No estamos ante una provocación. Al menos, ante una provocación gratuita. Y es que lo que provoca no es el título, sino la realidad originada por Jesús de Nazaret.
Santos de mierda une de modo casi repugnante las realidades más extremas: la santidad y la mierda, el solo espíritu y la sola materia, lo más trascendente y lo más inmanente, lo más divino y lo más terreno, lo más bello y lo más repulsivo. Como se unía en aquella anciana capuchina: daba pasitos de medio palmo apoyada en su bastón, jorobada hasta no poder mirarme a la cara, con los dedos retorcidos por el
reuma y ochenta años a sus espaldas... Esta monja estaba hasta guapa, se la veía feliz, con una luz en sus ojos que no sé de qué misteriosas profundidades se nutría. «¿Cómo está?». «La verdad es que muy bien. Vengo del médico: más pruebas. ¡Pero bien! ¡Qué
bonita es la vida!». Otras personas con su misma vida de mierda me han contestado: «¿Que qué tal estoy? ¿No lo ves? ¡Menuda mierda de vida! ¡A ver si esto acaba pronto!».

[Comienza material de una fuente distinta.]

-- ==== Sys2Proof/Machine/FreeNum.lean ====
section
/-! DEFINITION. The numerics record of the machine that `exec` runs: rationals, with the free functions of Config.
Config's constant asks for some functions with the stated properties to exist: here are some. They are only the
proof that the properties agree with one another; the machine's functions are not these (log 2). -/

namespace Sys2Proof.Machine

/-- The distance to the nearest integer. -/
def nearDist (x : Num) : Num := |x - round x|

theorem nearDist_lipschitz (x y : Num) : nearDist x - nearDist y ≤ |x - y| := by
  have h : nearDist x ≤ |x - round y| := round_le x (round y)
  have h' : |x - round y| ≤ |x - y| + |y - round y| := abs_sub_le x y (round y)
  unfold nearDist at *
  linarith

/-- A sine of straight lines: slope 4 or -4 everywhere. -/
def lineSine (p : Num) : Num := 1 - 4 * nearDist (p - 1 / 4)

/-- An increasing function with the value 1 at 0. -/
def rootExp (x : Num) : Num := if x < 0 then 1 / (1 - x) else 1 + x

/-- The powers of two joined by straight lines. -/
def lineExp2 (x : Num) : Num := 2 ^ ⌊x⌋ * (1 + Int.fract x)

theorem rootExp_lt {x y : Num} (h : x < y) : rootExp x < rootExp y := by
  unfold rootExp
  split
  · have hx : 0 < 1 - x := by linarith
    split
    · exact one_div_lt_one_div_of_lt (by linarith) (by linarith)
    · have : 1 / (1 - x) < 1 := by rw [div_lt_one hx]; linarith
      linarith
  · rw [if_neg (by linarith)]; linarith

theorem lineExp2_lt {x y : Num} (h : x < y) : lineExp2 x < lineExp2 y := by
  have hp : (0 : Num) < 2 ^ ⌊x⌋ := by positivity
  rcases (Int.floor_le_floor h.le).lt_or_eq with hf | hf
  · have h1 : (2 : Num) ^ (⌊x⌋ + 1) ≤ 2 ^ ⌊y⌋ := zpow_le_zpow_right₀ (by norm_num) hf
    rw [zpow_add_one₀ (by norm_num)] at h1
    have := Int.fract_lt_one x
    have := Int.fract_nonneg y
    unfold lineExp2
    nlinarith
  · have h2 : Int.fract x < Int.fract y := by unfold Int.fract; rw [← hf]; linarith
    unfold lineExp2
    rw [← hf]
    nlinarith

/-- Some functions with the properties. -/
def someFunctions : FreeFunctions where
  pi := 157 / 50
  sinTurn := lineSine
  exp := rootExp
  exp2 := lineExp2
  noiseHash := fun _ _ => 0
  fadeGain := fun _ => 0
  pi_mem := by norm_num
  sin_quarters := by decide +kernel
  sin_mem := fun p => by
    have h := abs_sub_round (p - 1 / 4)
    have h' := abs_nonneg (p - 1 / 4 - round (p - 1 / 4))
    unfold lineSine nearDist
    constructor <;> linarith
  sin_period := fun p => by
    unfold lineSine nearDist
    rw [show p + 1 - 1 / 4 = p - 1 / 4 + 1 by ring, round_add_one]
    push_cast
    rw [show p - 1 / 4 + 1 - ((round (p - 1 / 4) : Num) + 1) = p - 1 / 4 - round (p - 1 / 4) by ring]
  sin_slope := fun p q => by
    have h1 := nearDist_lipschitz (p - 1 / 4) (q - 1 / 4)
    have h2 := nearDist_lipschitz (q - 1 / 4) (p - 1 / 4)
    rw [show p - 1 / 4 - (q - 1 / 4) = p - q by ring] at h1
    rw [show q - 1 / 4 - (p - 1 / 4) = q - p by ring, abs_sub_comm] at h2
    have := abs_nonneg (p - q)
    unfold lineSine
    rw [abs_le]
    constructor <;> linarith
  exp_zero := by decide +kernel
  exp_pos := fun x => by
    unfold rootExp
    split
    · exact one_div_pos.mpr (by linarith)
    · linarith
  exp_mono := fun _ _ => rootExp_lt
  exp2_zero := by decide +kernel
  exp2_add_one := fun x => by
    unfold lineExp2
    rw [Int.floor_add_one, Int.fract_add_one, zpow_add_one₀ (by norm_num)]
    ring
  exp2_mono := fun _ _ => lineExp2_lt
  noise_mem := fun _ _ => by norm_num
  fade_mem := fun _ => by norm_num

/-- The machine's functions. -/
def freeFns : FreeFunctions := @Config.functions ⟨someFunctions⟩

/-- `sin`, through the angle in turns. -/
def freeSin (x : Num) : Num := freeFns.sinTurn (x / (2 * freeFns.pi))

/-- The functions of the machine's numbers. -/
def freeFunctions : Functions Num where
  pi := freeFns.pi
  sin := freeSin
  exp := freeFns.exp
  exp2 := freeFns.exp2
  noiseHash := freeFns.noiseHash
  fadeGain := freeFns.fadeGain

/-- The numerics record `exec` uses. -/
def freeNum : Numerics Num := exactNum freeFunctions

end Sys2Proof.Machine
end

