-- ==== Sys2Proof/Machine/HostPort.lean ====
section
/-! DEFINITION. The host's other moves: reset (R220 to R222), reading STATUS (R46) and reading OUT (R64,
U6). The host moves only between steps (R68; log 24). -/

namespace Sys2Proof.Machine

/-- The reset input applied and released with `cfg` on the configuration port (R55, R220). `TABLE` and
the parameters do not change (R222); what was unspecified takes the values of `State.resetWith`; words
waiting on the port are dropped (log 13, log 25). -/
def hostReset {α : Type} [Zero α] (cfg : Cfg α) (s : State α) : State α := State.resetWith s.par cfg s.table

/-- Reset with the fifteen fields as they stand on the configuration port (R221). -/
def hostResetFrom {α : Type} [Zero α] (items : List (PortItem α)) (s : State α) : Option (State α) :=
  (latchConfig items).map fun c => hostReset c s

/-- The host reads STATUS between commands; no side effect (R46). -/
def hostReadStatus {α : Type} (s : State α) : Word := s.status

/-- The host reads `OUT[i]` (R64): an entry of the last RENDER's count, else a fault of the host (U6,
log 18). -/
def hostReadOut {α : Type} (i : Nat) (s : State α) : Host.Outcome Word Fault Refusal :=
  if i < s.outCount then
    match s.out.read i with
    | some w => .next w
    | none => .fault .outNotReadable
  else .fault .outNotReadable

end Sys2Proof.Machine
end

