-- ==== Sys2Proof/Laws/Numerics.lean ====
section
/-! SUPPORT. The named properties of the machine's own functions (log 2, 3, 4): the only facts a proof about `exec`
can have of them; and what an exact number system's `floor` is. -/

namespace Sys2Proof.Machine

section Exact
variable {α : Type} [Field α] [LinearOrder α] [FloorRing α] (F : Functions α)

@[simp] theorem exactNum_floor (x : α) : (exactNum F).floor x = ⌊x⌋ := rfl
@[simp] theorem exactNum_toF32 (x : α) : (exactNum F).toF32 x = toF32 x := rfl
@[simp] theorem exactNum_ofRat (q : Num) : (exactNum F).ofRat q = (q : α) := rfl
@[simp] theorem exactNum_toFunctions : (exactNum F).toFunctions = F := rfl

/-- `frac` of an exact number system is the fractional part. -/
@[simp] theorem frac_exactNum (x : α) : frac (exactNum F) x = Int.fract x := rfl

/-- `floor(a/P)` whole periods below `a`. -/
theorem realMod_exactNum (a P : α) : realMod (exactNum F) a P = a - P * (⌊a / P⌋ : α) := rfl

/-- The phase stays in `[0,1)` (R36, R115). -/
theorem phaseStep_mem [IsStrictOrderedRing α] (x : α) : 0 ≤ frac (exactNum F) x ∧ frac (exactNum F) x < 1 :=
  ⟨Int.fract_nonneg x, Int.fract_lt_one x⟩

end Exact

/-! ## The machine's own functions -/

theorem freePi_mem : 3 < freeNum.pi ∧ freeNum.pi < 22 / 7 := freeFns.pi_mem

theorem freePi_pos : 0 < freeNum.pi := lt_trans (by norm_num) freePi_mem.1

/-- The sine of `2*pi*p` depends on the phase `p` alone. -/
theorem freeSin_turn (p : Num) : freeNum.sin (2 * freeNum.pi * p) = freeFns.sinTurn p := by
  have hp : (2 : Num) * freeNum.pi ≠ 0 := mul_ne_zero two_ne_zero freePi_pos.ne'
  show freeFns.sinTurn (2 * freeNum.pi * p / (2 * freeNum.pi)) = _
  rw [mul_div_cancel_left₀ p hp]

theorem freeSin_mem (x : Num) : -1 ≤ freeNum.sin x ∧ freeNum.sin x ≤ 1 := freeFns.sin_mem _

/-- A whole number of turns more is the same sine. -/
theorem sinTurn_add_int (p : Num) (n : Int) : freeFns.sinTurn (p + n) = freeFns.sinTurn p := by
  induction n with
  | zero => simp
  | succ n ih => rw [← ih, ← freeFns.sin_period (p + (n : Int))]; push_cast; congr 1; ring
  | pred n ih => rw [← ih, ← freeFns.sin_period (p + (-(n : Int) - 1 : Int))]; push_cast; congr 1; ring

theorem freeExp_of_neg {x : Num} (h : x < 0) : 0 < freeNum.exp x ∧ freeNum.exp x < 1 :=
  ⟨freeFns.exp_pos x, (freeFns.exp_mono x 0 h).trans_eq freeFns.exp_zero⟩

theorem freeExp_lt {x y : Num} (h : x < y) : freeNum.exp x < freeNum.exp y := freeFns.exp_mono x y h

/-- One octave up is a factor of two. -/
theorem freeExp2_add_one (x : Num) : freeNum.exp2 (x + 1) = 2 * freeNum.exp2 x := freeFns.exp2_add_one x

theorem freeExp2_lt {x y : Num} (h : x < y) : freeNum.exp2 x < freeNum.exp2 y := freeFns.exp2_mono x y h

/-- `2^n` is exact at an integer. -/
theorem freeExp2_intCast (n : Int) : freeNum.exp2 (n : Num) = (2 : Num) ^ n := by
  induction n with
  | zero => rw [Int.cast_zero, zpow_zero]; exact freeFns.exp2_zero
  | succ n ih =>
    rw [Int.cast_add, Int.cast_one, freeExp2_add_one, ih, zpow_add_one₀ (by norm_num), mul_comm]
  | pred n ih =>
    have h := freeExp2_add_one ((-(n : Int) - 1 : Int) : Num)
    have e : ((-(n : Int) - 1 : Int) : Num) + 1 = ((-(n : Int) : Int) : Num) := by push_cast; ring
    rw [e, ih] at h
    rw [zpow_sub_one₀ (by norm_num), h]
    ring

theorem freeExp2_pos (x : Num) : 0 < freeNum.exp2 x := by
  have h1 : freeNum.exp2 ((⌊x⌋ - 1 : Int) : Num) < freeNum.exp2 x := by
    apply freeExp2_lt
    push_cast
    linarith [Int.floor_le x]
  rw [freeExp2_intCast] at h1
  exact lt_trans (by positivity) h1

theorem freeNoise_mem (seed k : Nat) : -1 ≤ freeNum.noiseHash seed k ∧ freeNum.noiseHash seed k ≤ 1 :=
  freeFns.noise_mem seed k

theorem freeFade_mem (d : Num) : 0 ≤ freeNum.fadeGain d ∧ freeNum.fadeGain d ≤ 1 := freeFns.fade_mem d

/-! ## Powers of two -/

theorem pow2_pos {α : Type} [Field α] [LinearOrder α] [IsStrictOrderedRing α] (n : Int) : (0 : α) < pow2 n := by
  cases n <;> simp only [pow2] <;> positivity

/-- `pow2` is the integer power of two. -/
theorem pow2_eq_zpow {α : Type} [Field α] (n : Int) : (pow2 n : α) = (2 : α) ^ n := by
  cases n with
  | ofNat n => simp [pow2]
  | negSucc n => simp [pow2, zpow_negSucc]

end Sys2Proof.Machine
end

No hablamos de optimismo ni de visión positiva. Hablamos de una misteriosa y silenciosa acción transfiguradora del Espíritu en la realidad. ¿Qué nos está pasando a los cristianos, que después de veinte siglos seguimos considerando indigna de Dios nuestra mierda? ¿Qué nos pasa que continuamos confundiendo al santo con el ángel? ¿No será que nos gustaría creer en un Dios que hiciese cosas nuevas, porque no hemos entendido al Dios que hace nuevas todas las cosas?